Spatial Information in the Three-Dimensional Fine Structure of an Aquatic Odor Plume.

Abstract

Turbulent odor plumes play an important role in many chemically mediated behaviors, yet the fine scale spatial structure of plumes has not been measured in detail. With the use of a newly introduced microelectrochemical recording technique, we have measured, in some detail, the fine structure of an aquatic odor plume in the laboratory. We sampled a turbulent odor plume at 10 Hz with a spatial sampling area of 0.02 mm2, approximately that of a chemoreceptor sensillum of the lobster, Homarus americanus. A 3-min record was sampled at 63 different sites in 3 dimensions (x, y, z).

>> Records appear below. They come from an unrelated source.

-- ==== Sys2Proof/Certificates/Slice0/Obligations.lean ====
section
/-! DEFINITION. The statements for the provers, from the spec's numbered rules. Every one quantifies over the capacity
(00_scope.md R3), bounded or not; none rests on the capacity of `State.reset`. -/

open Sys2Proof Sys2Proof.Machine

/-! ### Encoding -/

/-- 30_encoding.md sections 1 to 3: for every operation whose length operand its port carries, decoding the encoding gives it
back, every command bit and the length included; and whatever the decoder accepts is the encoding of its answer. -/
def Obligations.DecodeInvertsEncode : Prop :=
  (∀ (cap : Capacity) (i : Instr), i.wf cap = true → decode cap (encode i).1 (encode i).2 = .ok i) ∧
  (∀ (cap : Capacity) (cmd : Cmd) (len : Nat) (i : Instr),
    decode cap cmd len = .ok i → i.wf cap = true ∧ encode i = (cmd, len))

/-- 95_test_vectors.md section 2.7: command words written out bit by bit decode to their operations. -/
def Obligations.CommandWordsDecode : Prop :=
  ∀ len, decodeCmd 0b0000#4 len = .idxO false len ∧ decodeCmd 0b0100#4 len = .idxO true len ∧
    decodeCmd 0b1000#4 len = .idxI false len ∧ decodeCmd 0b1100#4 len = .idxI true len ∧
    decodeCmd 0b0001#4 len = .enc false false len ∧ decodeCmd 0b0101#4 len = .enc false true len ∧
    decodeCmd 0b1001#4 len = .enc true false len ∧ decodeCmd 0b0010#4 len = .dec false false len ∧
    decodeCmd 0b0110#4 len = .dec false true len ∧ decodeCmd 0b1110#4 len = .dec true true len ∧
    decodeCmd 0b0011#4 len = .cor false false len ∧ decodeCmd 0b0111#4 len = .cor false true len ∧
    decodeCmd 0b1111#4 len = .cor true true len

/-- 30_encoding.md section 3: every one of the sixteen command words selects exactly one row of the opcode map, the row of the
operation that it decodes to. -/
def Obligations.EveryCommandWordSelectsOneRow : Prop :=
  ∀ (cmd : Cmd) (len : Nat),
    (opcodeMap.filter (fun row => row.selects cmd)).map TableRow.mnemonic = [(decodeCmd cmd len).mnemonic]

/-- 30_encoding.md R50: `IDX` ignores `rev` and the whole of `sym`; `ENC`, `DEC` and `COR` ignore `mode`; every operation
ignores `sym[j]` for `j >= len`. "Ignores" means that the response is the same for every value. -/
def Obligations.IgnoredFieldsDoNotMatter : Prop :=
  (∀ (rev rev' : Bool) (len : Nat) (s s' t t' : State), s'.cap = s.cap →
    (exec (.idxO rev len) s = .next t → exec (.idxO rev' len) s' = .next t' → t.sameResponse t') ∧
    (exec (.idxI rev len) s = .next t → exec (.idxI rev' len) s' = .next t' → t.sameResponse t')) ∧
  (∀ (mode mode' rev : Bool) (len : Nat) (s s' t t' : State), s'.cap = s.cap →
    s'.reqSym.take len = s.reqSym.take len →
    (exec (.enc mode rev len) s = .next t → exec (.enc mode' rev len) s' = .next t' → t.sameResponse t') ∧
    (exec (.dec mode rev len) s = .next t → exec (.dec mode' rev len) s' = .next t' → t.sameResponse t') ∧
    (exec (.cor mode rev len) s = .next t → exec (.cor mode' rev len) s' = .next t' → t.sameResponse t'))

/-! ### Position arithmetic -/

/-- 40_position_arithmetic.md R60, R61: `popcount` counts the 1 bits, and the parity positions are the powers of two. -/
def Obligations.ParityPositionsArePowersOfTwo : Prop :=
  (∀ p, popcount p = ((List.range p).filter (fun i => p.testBit i)).length) ∧
  (∀ p, 1 ≤ p → (ispar p = true ↔ popcount p = 1)) ∧
  (∀ p, 1 ≤ p → (ispar p = true ↔ ∃ i, p = 2 ^ i))

/-- 40_position_arithmetic.md R63, R64: every position is covered and a parity position covers itself; and the consequences (a)
to (c) that the spec marks as its own inference ("Further [derived: from rule R63]"). -/
def Obligations.CoverageProperties : Prop :=
  (∀ q, 1 ≤ q → ∃ i, covers i q = true) ∧
  (∀ i, covers i (2 ^ i) = true) ∧
  (∀ i j, covers i (2 ^ j) = true → i = j) ∧
  (∀ i m q, q ∈ cover i m → q ≠ 2 ^ i → ispar q = false) ∧
  (∀ (W V : List Bool) (i n : Nat), (∀ q, 1 ≤ q → q ≤ n → ispar q = false → bitAt W q = bitAt V q) →
    pbit W i n = pbit V i n) ∧
  (∀ q, q = (((List.range q).filter (fun i => covers i q)).map (fun i => 2 ^ i)).sum) ∧
  (∀ i m, 2 ^ i ≤ m → 2 ^ i ∈ cover i m)

/-- 40_position_arithmetic.md R66, R69 (both marked as the spec's own inference): the parity positions of a string of `m`
positions are `2^i` for `i < c(m)`; the others, `m - c(m)` of them, are the data positions, in ascending order. -/
def Obligations.ParityAndDataPositionsOfLength : Prop :=
  ∀ m, (positions m).filter ispar = (List.range (parityCount m)).map (fun i => 2 ^ i) ∧
    (∀ i, 2 ^ i ≤ m ↔ i < parityCount m) ∧
    (dataPositions m).length = m - parityCount m ∧
    (dataPositions m).Pairwise (· < ·) ∧
    (∀ q, q ∈ dataPositions m ↔ 1 ≤ q ∧ q ≤ m ∧ ispar q = false)

/-- 40_position_arithmetic.md R68: `r(k)` is the smallest `r` with `2^r >= k + r + 1`; minimality for `k >= 1`; the table of data
lengths up to 247. -/
def Obligations.ParityBitsIsSmallest : Prop :=
  (∀ k, k + parityBits k + 1 ≤ 2 ^ parityBits k ∧ ∀ r, k + r + 1 ≤ 2 ^ r → parityBits k ≤ r) ∧
  (∀ k, 1 ≤ k → 2 ^ (parityBits k - 1) < k + parityBits k) ∧
  parityBits 0 = 0 ∧ parityBits 1 = 2 ∧
  (∀ k, 2 ≤ k → k ≤ 4 → parityBits k = 3) ∧ (∀ k, 5 ≤ k → k ≤ 11 → parityBits k = 4) ∧
  (∀ k, 12 ≤ k → k ≤ 26 → parityBits k = 5) ∧ (∀ k, 27 ≤ k → k ≤ 57 → parityBits k = 6) ∧
  (∀ k, 58 ≤ k → k ≤ 120 → parityBits k = 7) ∧ (∀ k, 121 ≤ k → k ≤ 247 → parityBits k = 8)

As expected from time averaging models, the mean values of pulse parameters such as height and onset slope were greatest near the source. However, what cannot be described by time averaging models is the instantaneous distribution of pulses: periodically high peaks with steep concentration slopes (well above the local average and far above predictions from averaging models) can be found far away from the source. However, the probability of above-average pulse heights decreases with distance from the source in x, y, and z directions. The most intense odor fluctuations occurred along the x axis (the cross-sectional center of the plume). Odor profiles were analyzed with three different models of sensory filters; logarithmic, probability, and temporal filters. This analysis indicates that features contained within the plume structure could be used as directional cues for orienting animals. It remains to be demonstrated that animals use such sensory filters to extract biologically relevant spatial information from odor plumes.